Robin Eriksson

Personal information
- Full name: Bo Robin Eriksson
- Date of birth: 5 January 1991 (age 35)
- Place of birth: Gothenburg, Sweden
- Height: 1.90 m (6 ft 3 in)
- Position: Forward

Youth career
- 0000–2007: Kärra KIF
- 2007–2010: Heerenveen

Senior career*
- Years: Team / Apps / (Gls)
- 2010–2012: Heerenveen / 0 / (0)
- 2011: → BK Häcken (loan) / 1 / (0)
- 2012: Kärra KIF / 22 / (30)
- 2013: IFK Mariehamn / 0 / (0)

International career
- 2007–2008: Sweden U17 / 7 / (2)
- 2009: Sweden U19 / 7 / (1)

= Robin Eriksson =

Swedish footballer

Bo Robin Eriksson (born 5 January 1991) is a Swedish footballer who plays as a forward.

Eriksson played for Kärra KIF as a youngster, then moved to the Netherlands as a 16-year-old to join Eredivisie club Heerenveen. Named player of the season in the 2009–10 Eredivisie under-19 league, his career was put on hold when he suffered a broken neck in a car crash. After a lengthy rehabilitation, he returned to Heerenveen's reserves, and spent time on loan at BK Häcken, with whom he played in the 2011 Allsvenskan. Released by Heerenveen, he had trials with Swedish clubs before returning to Kärra KIF in March 2012.

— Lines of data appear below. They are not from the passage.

/-- R109: MAP has a key for every non-zero syndrome, so no valid pair gives `UncorrectableError`. -/
theorem statusOf_ne_uncorrectableError (c : ValidCodec) (s : Syndrome) :
    statusOf (buildMap c) s ≠ .uncorrectableError := by
  obtain ⟨-, h⟩ | ⟨-, p, -, h⟩ | ⟨hs, hnone, -⟩ := statusOf_cases (buildMap c) s
  · simp [h]
  · simp [h]
  · obtain ⟨p, hp⟩ := exists_column_eq c hs
    rw [(lookup_buildMap_eq_some c s p).mpr hp] at hnone
    cases hnone

theorem serve_ne_uncorrectableError (c : ValidCodec) (i : Instr) (d : Data) :
    serve c i ≠ .decOk d .uncorrectableError := by
  intro h
  by_cases hok : i.OperandOk
  · obtain ⟨-, w, hw⟩ | ⟨-, d', s, hd⟩ := serve_of_operandOk (c := c) hok
    · rw [hw] at h; cases h
    · rw [hd] at h
      exact statusOf_ne_uncorrectableError c s (Response.decOk.inj h).2
  · obtain ⟨e, he⟩ := serve_of_not_operandOk (c := c) hok
    rw [he] at h; cases h

/-! ## The codes of the fields (R47) -/

theorem errCode_ne_three (e : CodecError) : errCode e ≠ 3#2 := by cases e <;> decide

theorem statusCode_ne_three (st : Status) : statusCode st ≠ 3#2 := by cases st <;> simp [statusCode]

theorem statusCode_eq_two_iff (st : Status) : statusCode st = 2#2 ↔ st = .uncorrectableError := by
  cases st <;> simp [statusCode]

theorem ofNat_position_ne_seven (p : Position) : BitVec.ofNat 3 p.val ≠ 7#3 := by
  revert p; decide

/-- `pos` is used exactly with `ErrorCorrected`. -/
theorem statusCode_eq_one_iff (st : Status) : statusCode st = 1#2 ↔ posCode st ≠ 7#3 := by
  cases st with
  | noError => simp [statusCode, posCode]
  | errorCorrected p => simpa [statusCode, posCode] using ofNat_position_ne_seven p
  | uncorrectableError => simp [statusCode, posCode]

theorem toNat_posCode_errorCorrected (p : Position) :
    (posCode (.errorCorrected p)).toNat = p.val := by
  revert p; decide

/-- The two fields of a status give it back. -/
@[simp] theorem statusOfFields_codes (st : Status) :
    statusOfFields (statusCode st) (posCode st) = st := by
  cases st with
  | noError => rfl
  | errorCorrected p => revert p; decide
  | uncorrectableError => rfl

@[simp] theorem extractLsb'_data_out (d : Data) : (d.setWidth 7).extractLsb' 0 4 = d := by
  revert d; decide

@[simp] theorem extractLsb'_fill_out (d : Data) : (d.setWidth 7).extractLsb' 4 3 = 0#3 := by
  revert d; decide

/-! ## The excluded words (R50) -/

/-- The words that R50 excludes whatever the request was. -/
theorem rspExcluded_eq_none_iff (w : RspWord) :
    rspExcluded w = none ↔
      ¬ (rspErr w = 3#2 ∨ rspStatus w = 3#2 ∨
        (rspErr w ≠ 0#2 ∧ (rspStatus w ≠ 0#2 ∨ rspPos w ≠ 7#3 ∨ rspOut w ≠ 0#7)) ∨
        (rspStatus w = 1#2 ∧ rspPos w = 7#3) ∨ (rspStatus w ≠ 1#2 ∧ rspPos w ≠ 7#3)) := by
  unfold rspExcluded
  split_ifs <;> simp_all

/-- An excluded word is refused by both response decoders. -/
theorem decodeRsp_error_of_excluded (op : Op) {w : RspWord} (h : rspExcluded w ≠ none) :
    ∃ e, decodeRsp op w = .error e ∧ ∃ e', decodeRspOfReq op w = .error e' := by
  obtain ⟨e, he⟩ := Option.ne_none_iff_exists'.mp h
  have hdec : decodeRsp op w = .error e := by simp only [decodeRsp, he]
  refine ⟨e, hdec, ?_⟩
  unfold decodeRspOfReq
  split_ifs
  · exact ⟨_, rfl⟩
  · exact ⟨_, rfl⟩
  · exact ⟨e, hdec⟩

/-- No response has an excluded word. -/
theorem rspExcluded_encodeRsp (r : Response) : rspExcluded (encodeRsp r) = none := by
  rw [rspExcluded_eq_none_iff]
  cases r with
  | encOk c => simp [encodeRsp]
  | decOk d st => simp [encodeRsp, statusCode_ne_three, statusCode_eq_one_iff]
  | err e => simp [encodeRsp, errCode_ne_three]

/-- R48: the host that knows the operation reads the response back. -/
theorem decodeRsp_encodeRsp {op : Op} {r : Response} (h : r.Answers op) :
    decodeRsp op (encodeRsp r) = .ok r := by
  unfold decodeRsp
  rw [rspExcluded_encodeRsp]
  cases r with
  | encOk c => obtain rfl : op = .encode := h; simp [encodeRsp]
  | decOk d st => obtain rfl : op = .decode := h; simp [encodeRsp]
  | err e => cases e <;> simp [encodeRsp, errCode]

/-- Settles O24: the fields are read off `rspOfFields`, and the recovery of the response makes the encoding
injective. -/
theorem responseWordFieldsAndRecovery : Obligations.ResponseWordFieldsAndRecovery := by
  refine ⟨fun r => ?_, fun op r r' hr hr' h => ?_, fun _ _ => decodeRsp_encodeRsp⟩
  · cases r with
    | encOk c => simp [encodeRsp]
    | decOk d st =>
      cases st with
      | noError => simp [encodeRsp, statusCode, posCode]
      | errorCorrected p => simp [encodeRsp, statusCode, toNat_posCode_errorCorrected]
      | uncorrectableError => simp [encodeRsp, statusCode, posCode]
    | err e => cases e <;> simp [encodeRsp, errCode]
  · have hok : Except.ok r = (Except.ok r' : Except RspError Response) := by
      rw [← decodeRsp_encodeRsp hr, h, decodeRsp_encodeRsp hr']
    exact Except.ok.inj hok

/-- R47: `err = 2` is the code of `InvalidBit` alone. -/
theorem rspErr_encodeRsp_eq_two_iff (r : Response) :
    rspErr (encodeRsp r) = 2#2 ↔ r = .err .invalidBit := by
  cases r with
  | encOk c => simp [encodeRsp]
  | decOk d st => simp [encodeRsp]
  | err e => cases e <;> simp [encodeRsp, errCode]

/-- R47: `status = 2` is the code of `UncorrectableError` alone. -/
theorem rspStatus_encodeRsp_eq_two_iff (r : Response) :
    rspStatus (encodeRsp r) = 2#2 ↔ ∃ d, r = .decOk d .uncorrectableError := by
  cases r with
  | encOk c => simp [encodeRsp]
  | decOk d st => simp [encodeRsp, statusCode_eq_two_iff]
  | err e => simp [encodeRsp]

/-- What `exec` appends, as a word. -/
theorem rspWords_exec_next {i : Instr} {s t : State} (h : exec i s = .next t) :
    t.rspWords = s.rspWords ++ [encodeRsp (serve decided i)] := by
  rw [exec_next h, rspWords_deliver]

/-- Settles O25: no response has an excluded word, the decided pair never gives `UncorrectableError`, an
operand of bits never gets `InvalidBit`, and each decoder tests for the words it refuses first. -/
theorem excludedResponseWords : Obligations.ExcludedResponseWords := by
  refine ⟨fun i s t h => ⟨_, rspWords_exec_next h, ?_⟩,
    fun q s t h => ⟨_, rspWords_exec_next h, ?_⟩, fun op w => ⟨fun h => ?_, fun h => ?_, fun h h' => ?_⟩⟩
  · have hex := (rspExcluded_eq_none_iff _).mp (rspExcluded_encodeRsp (serve decided i))
    have hst : rspStatus (encodeRsp (serve decided i)) ≠ 2#2 := fun h2 => by
      obtain ⟨d, hd⟩ := (rspStatus_encodeRsp_eq_two_iff _).mp h2
      exact serve_ne_uncorrectableError decided i d hd
    tauto
  · rw [Ne, rspErr_encodeRsp_eq_two_iff]
    exact serve_ne_invalidBit (decodeReq_wellFormed q).2
  · exact decodeRsp_error_of_excluded op fun hnone => (rspExcluded_eq_none_iff w).mp hnone h
  · rw [decodeRspOfReq, if_pos h]
  · rw [decodeRspOfReq, if_neg h, if_pos h']

end Sys2Proof.Machine
end

section
/-! The front end FE against the transaction level (spec/30_encoding.md R52): its networks against the
decided matrices, its table against MAP, and DEC net by net (R82, R91, R32, R112). -/

namespace Sys2Proof.Machine

/-! ## The networks and the table -/

/-- The XOR equations of ENC are the columns of the decided G (R82). -/
theorem encUnit_encC (d : Data) : (encUnit d).encC = codeword decided d := by
  revert d; decide

/-- The XOR equations of DEC are the rows of the decided H (R91). -/
theorem bitsOf_synNet (v : Word7) : bitsOf 3 (synNet v) = syndrome decidedH v := by
  revert v; decide

/-- The read-only table answers as the decided MAP does (R32, R94). -/
theorem sleUnit_eq (s : Syndrome) :
    sleUnit s = ⟨s, (lookup (buildMap decided) s).isSome,
      ((lookup (buildMap decided) s).map fun p => BitVec.ofNat 3 p.val).getD 7#3⟩ := by
  revert s; decide

/-- The comparators of DEC tell the seven positions apart. -/
theorem ofNat_position_beq (p q : Position) :
    (BitVec.ofNat 3 p.val == BitVec.ofNat 3 q.val) = decide (q = p) := by
  revert p q; decide

/-! ## DEC, net by net -/

theorem decUnit_sle (v : Word7) : (decUnit v).sle = sleUnit (syndrome decidedH v) :=
  congrArg sleUnit (bitsOf_synNet v)

theorem decUnit_zero (v : Word7) : (decUnit v).zero = decide (syndrome decidedH v = 0#3) :=
  congrArg (fun s : Syndrome => decide (s = 0#3)) (bitsOf_synNet v)

/-- The status (R104) on the two lines of `dec_status`. -/
theorem decUnit_decStatus (v : Word7) :
    (decUnit v).decStatus = statusCode (statusOf (buildMap decided) (syndrome decidedH v)) := by
  have hnet : (decUnit v).decStatus =
      if (decUnit v).zero then 0#2 else if (decUnit v).sle.sleHit then 1#2 else 2#2 := rfl
  rw [hnet, decUnit_zero, decUnit_sle, sleUnit_eq]
  obtain ⟨hs, h⟩ | ⟨hs, p, hp, h⟩ | ⟨hs, hnone, h⟩ :=
    statusOf_cases (buildMap decided) (syndrome decidedH v)
  · rw [h]; simp [hs, statusCode]
  · simp [h, hs, hp, statusCode]
  · simp [h, hs, hnone, statusCode]

/-- The position, or 7 with any other status. -/
theorem decUnit_decPos (v : Word7) :
    (decUnit v).decPos = posCode (statusOf (buildMap decided) (syndrome decidedH v)) := by
  have hnet : (decUnit v).decPos =
      if (decUnit v).decStatus = 1#2 then (decUnit v).sle.slePos else 7#3 := rfl
  rw [hnet, decUnit_decStatus, decUnit_sle, sleUnit_eq]
  obtain ⟨-, h⟩ | ⟨-, p, hp, h⟩ | ⟨-, -, h⟩ :=
    statusOf_cases (buildMap decided) (syndrome decidedH v)
  · simp [h, statusCode, posCode]
  · simp [h, hp, statusCode, posCode]
  · simp [h, statusCode, posCode]

/-- The seven gates behind the working copy invert the bit that CORRECT flips (R103). -/
theorem decUnit_decW (v : Word7) :
    (decUnit v).decW = correct (statusOf (buildMap decided) (syndrome decidedH v)) v := by
  have hnet : (decUnit v).decW = bitsOf 7 fun j => v[j] ^^ (!(decUnit v).zero &&
      (decUnit v).sle.sleHit && (decUnit v).sle.slePos == BitVec.ofNat 3 j.val) := rfl
  rw [hnet, decUnit_zero, decUnit_sle, sleUnit_eq]
  refine word_ext fun j => ?_
  obtain ⟨hs, h⟩ | ⟨hs, p, hp, h⟩ | ⟨hs, hnone, h⟩ :=
    statusOf_cases (buildMap decided) (syndrome decidedH v)
  · rw [h]; simp [hs, correct]
  · rw [h]
    by_cases hj : j = p
    · subst hj; simp [hs, hp, correct]
    · simp [hs, hp, correct, ofNat_position_beq, hj, Fin.val_ne_of_ne hj]
  · simp [h, hnone, correct]

/-- The output is the first four lines of the working copy (R105). -/
theorem decUnit_decD (v : Word7) : (decUnit v).decD = dataOf (decUnit v).decW :=
  word_ext fun i => by
    have hi : i.val < 7 := i.isLt.trans (by decide)
    have hnet : (decUnit v).decD = bitsOf 4 fun i => (decUnit v).decW[i.val] := rfl
    simp [hnet, dataOf, BitVec.getLsbD_eq_getElem hi]

/-! ## FE -/

/-- The word assembled from DEC is the response word of DECODE (R112, R48). -/
theorem rspOfFields_decUnit (v : Word7) :
    rspOfFields 0#2 (decUnit v).decStatus (decUnit v).decPos ((decUnit v).decD.setWidth 7) =
      encodeRsp (decodeCore decided.codec.h (buildMap decided) v) := by
  rw [decUnit_decStatus, decUnit_decPos, decUnit_decD, decUnit_decW]
  rfl

theorem encodeRsp_invalidLength : encodeRsp (.err .invalidLength) = 0x1380#14 := by decide

section
variable {q : ReqWord}

theorem feRsp_encode (hop : q[10] = false) (hlen : q.extractLsb' 7 3 = 4#3) :
    feRsp q = encodeRsp (.encOk (codeword decided (q.extractLsb' 0 4))) := by
  simp [feRsp, fePath, hop, hlen, encUnit_encC, encodeRsp]

theorem feRsp_decode (hop : q[10] = true) (hlen : q.extractLsb' 7 3 = 7#3) :
    feRsp q = encodeRsp (decodeCore decided.codec.h (buildMap decided) (q.extractLsb' 0 7)) := by
  rw [← rspOfFields_decUnit]
  simp [feRsp, fePath, hop, hlen]

theorem feRsp_encode_mismatch (hop : q[10] = false) (hlen : q.extractLsb' 7 3 ≠ 4#3) :
    feRsp q = 0x1380#14 := by
  simp [feRsp, fePath, hop, hlen]

theorem feRsp_decode_mismatch (hop : q[10] = true) (hlen : q.extractLsb' 7 3 ≠ 7#3) :
    feRsp q = 0x1380#14 := by
  simp [feRsp, fePath, hop, hlen]

end

/-- R52: `rsp = encodeRsp(exec(decodeReq(q)))`, by `op` and by whether `len` is the one it expects. -/
theorem feRsp_eq_encodeRsp (q : ReqWord) : feRsp q = encodeRsp (serve decided (decodeReq q)) := by
  cases hop : q[10] with
  | false =>
    by_cases hlen : q.extractLsb' 7 3 = 4#3
    · rw [feRsp_encode hop hlen, serve_word_encode decided hop hlen]
    · rw [feRsp_encode_mismatch hop hlen, serve_word_encode_mismatch decided hop hlen,
        encodeRsp_invalidLength]
  | true =>
    by_cases hlen : q.extractLsb' 7 3 = 7#3
    · rw [feRsp_decode hop hlen, serve_word_decode decided hop hlen]
    · rw [feRsp_decode_mismatch hop hlen, serve_word_decode_mismatch decided hop hlen,
        encodeRsp_invalidLength]

/-- Settles O26: the step delivers the response of the word's request, whose word is the one FE drives. -/
theorem frontEndAddsNothing : Obligations.FrontEndAddsNothing := by
  intro q s rest hp
  refine ⟨⟨_, step_word hp, rfl, ?_⟩, feRsp_encode_mismatch, feRsp_decode_mismatch⟩
  rw [feRsp_eq_encodeRsp]
  simp [State.rspWords]

end Sys2Proof.Machine
end

section
/-! GF(2) arithmetic (spec/40_gf2_arithmetic.md R60 to R65): the laws of the bit operations, the dot product
as a parity, and the linearity of both products. -/

namespace Sys2Proof.Machine

theorem mod2_eq_true_iff {n : Nat} : mod2 n = true ↔ n % 2 = 1 := by simp [mod2]

/-- The common 1s of two words are the 1s of `a &&& b`, and each adds 1 to the sum of products of R63. -/
theorem dot2_eq_mod2_weight {n : Nat} (a b : BitVec n) : dot2 a b = mod2 (weight (a &&& b)) := by
  simp [dot2, weight, toNat_mul_toNat]

/-- Settles O30: the remainder of a sum of bits is their XOR, and the sum of the products counts the common
1s. -/
theorem dotProductIsAParity : Obligations.DotProductIsAParity := by
  intro n a b
  constructor
  · simp only [gfAdd_eq_xor, gfMul_eq_and, dot2_eq_foldr]
  · rw [dot2_eq_mod2_weight, mod2_eq_true_iff]

/-- Settles O31: both products are additive, so they keep zero, and the product with the unit word at `p` is
the column `p`. -/
theorem productsAreLinear : Obligations.ProductsAreLinear := by
  intro r c m
  have flipped (v : BitVec c) (p : Fin c) :
      matVec m (v ^^^ unitAt p) = matVec m v ^^^ column m p := by
    rw [matVec_xorAdditive m, matVec_unitAt]
  exact ⟨vecMat_xorAdditive m, matVec_xorAdditive m, (vecMat_xorAdditive m).map_zero,
    (matVec_xorAdditive m).map_zero, flipped⟩

/-- Settles O29: the three operations are XOR, AND and NOT of Booleans, whose laws these are. -/
theorem bitOperationTables : Obligations.BitOperationTables := by
  refine ⟨rfl, rfl, rfl, rfl, fun a b c => ?_⟩
  simp only [gfAdd_eq_xor, gfMul_eq_and, flipBit_eq_not]
  exact ⟨Bool.xor_comm a b, Bool.xor_assoc a b c, Bool.xor_false a, Bool.xor_self a,
    Bool.and_comm a b, Bool.and_assoc a b c, Bool.and_true a, Bool.and_xor_distrib_left a b c,
    (Bool.xor_true a).symm, Bool.not_not a⟩

end Sys2Proof.Machine
end

section
/-! The weight of a word (spec/42_encode.md R86): each 1 adds 1 to it. -/

namespace Sys2Proof.Machine

theorem exists_one_of_ne_zero {n : Nat} {w : BitVec n} (h : w ≠ 0#n) : ∃ p : Fin n, w[p] = true := by
  by_contra! hw
  exact h (word_ext fun i => by simpa using hw i)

He represented his country at under-17 and under-19 level.

==Career==
Eriksson was born in Gothenburg, and began his football career with local seventh-tier club Kärra KIF. The 15-year-old Eriksson attracted attention from bigger clubs in the locality, and trained with GAIS, before choosing to join the youth system of Eredivisie club Heerenveen. At 16, he moved to the Netherlands, initially on loan for a year, before the move was made permanent in 2008.

He developed through that club's youth system, and, with his initial contract due to expire in the summer of 2010, signed a new two-year contract with the option of a further year. Eriksson had chosen Heerenveen because of the club's approach to personalised training for development players, and thought of the club as a "warm family", expressing his particular appreciation of how working with coach Jeffrey Talan had improved his strength and stamina.

In 2009–10, he made his first appearances, and scored his first goal, for the club's reserve team, and finished the season as best player in the Eredivisie under-19 league, an honour determined by marks awarded by coaches to the best three opponents in each match. The award was due to be presented before the Johan Cruijff-schaal match in July, but Eriksson was unable to attend. In June, he was driving his girlfriend and a friend when his car was struck by another vehicle, left the road and overturned. His neck was broken, and doctors warned him that he might not walk again, let alone play football. After three months in a neck brace, and a total of nine months' rehabilitation, Eriksson returned to Heerenveen's reserve team.

Eriksson returned to Sweden in September 2011, on loan to BK Häcken, who had been interested in signing him before he went to Heerenveen. In his first game for the reserve side, he missed two chances but was fouled for a penalty, and made his Allsvenskan debut on 23 September as a second-half substitute in a 2–2 draw with local rivals IFK Göteborg. He was an unused substitute for the next game, but played in the reserves for the remainder of the season, and was then released back to Heerenveen.

Heerenveen cancelled his contract in January 2012. After trials with Swedish clubs including Örgryte IS, and still suffering lower back and groin pain which doctors have been unable to relieve, Eriksson returned to Kärra KIF in Division 4. He contributed 30 goals over the 22-game season to Kärra KIF finishing five points clear at the top of the division. On 10 December 2012 the forward, left his club Kärra KIF of the Swedish Football Division 3 and joined to Åland based IFK Mariehamn. He played only four League Cup matches and one Suomen Cup match for Mariehamn, before returned to Sweden in April 2013. He is since the release without a club, but keeps fit with Div 2 Norra Götaland club Nordvärmland FF.

==International career==
Eriksson's first involvement with Sweden's representative teams came when he was called up for a national training camp as a 15-year-old. He went on to play for his country at under-17 and under-19 level.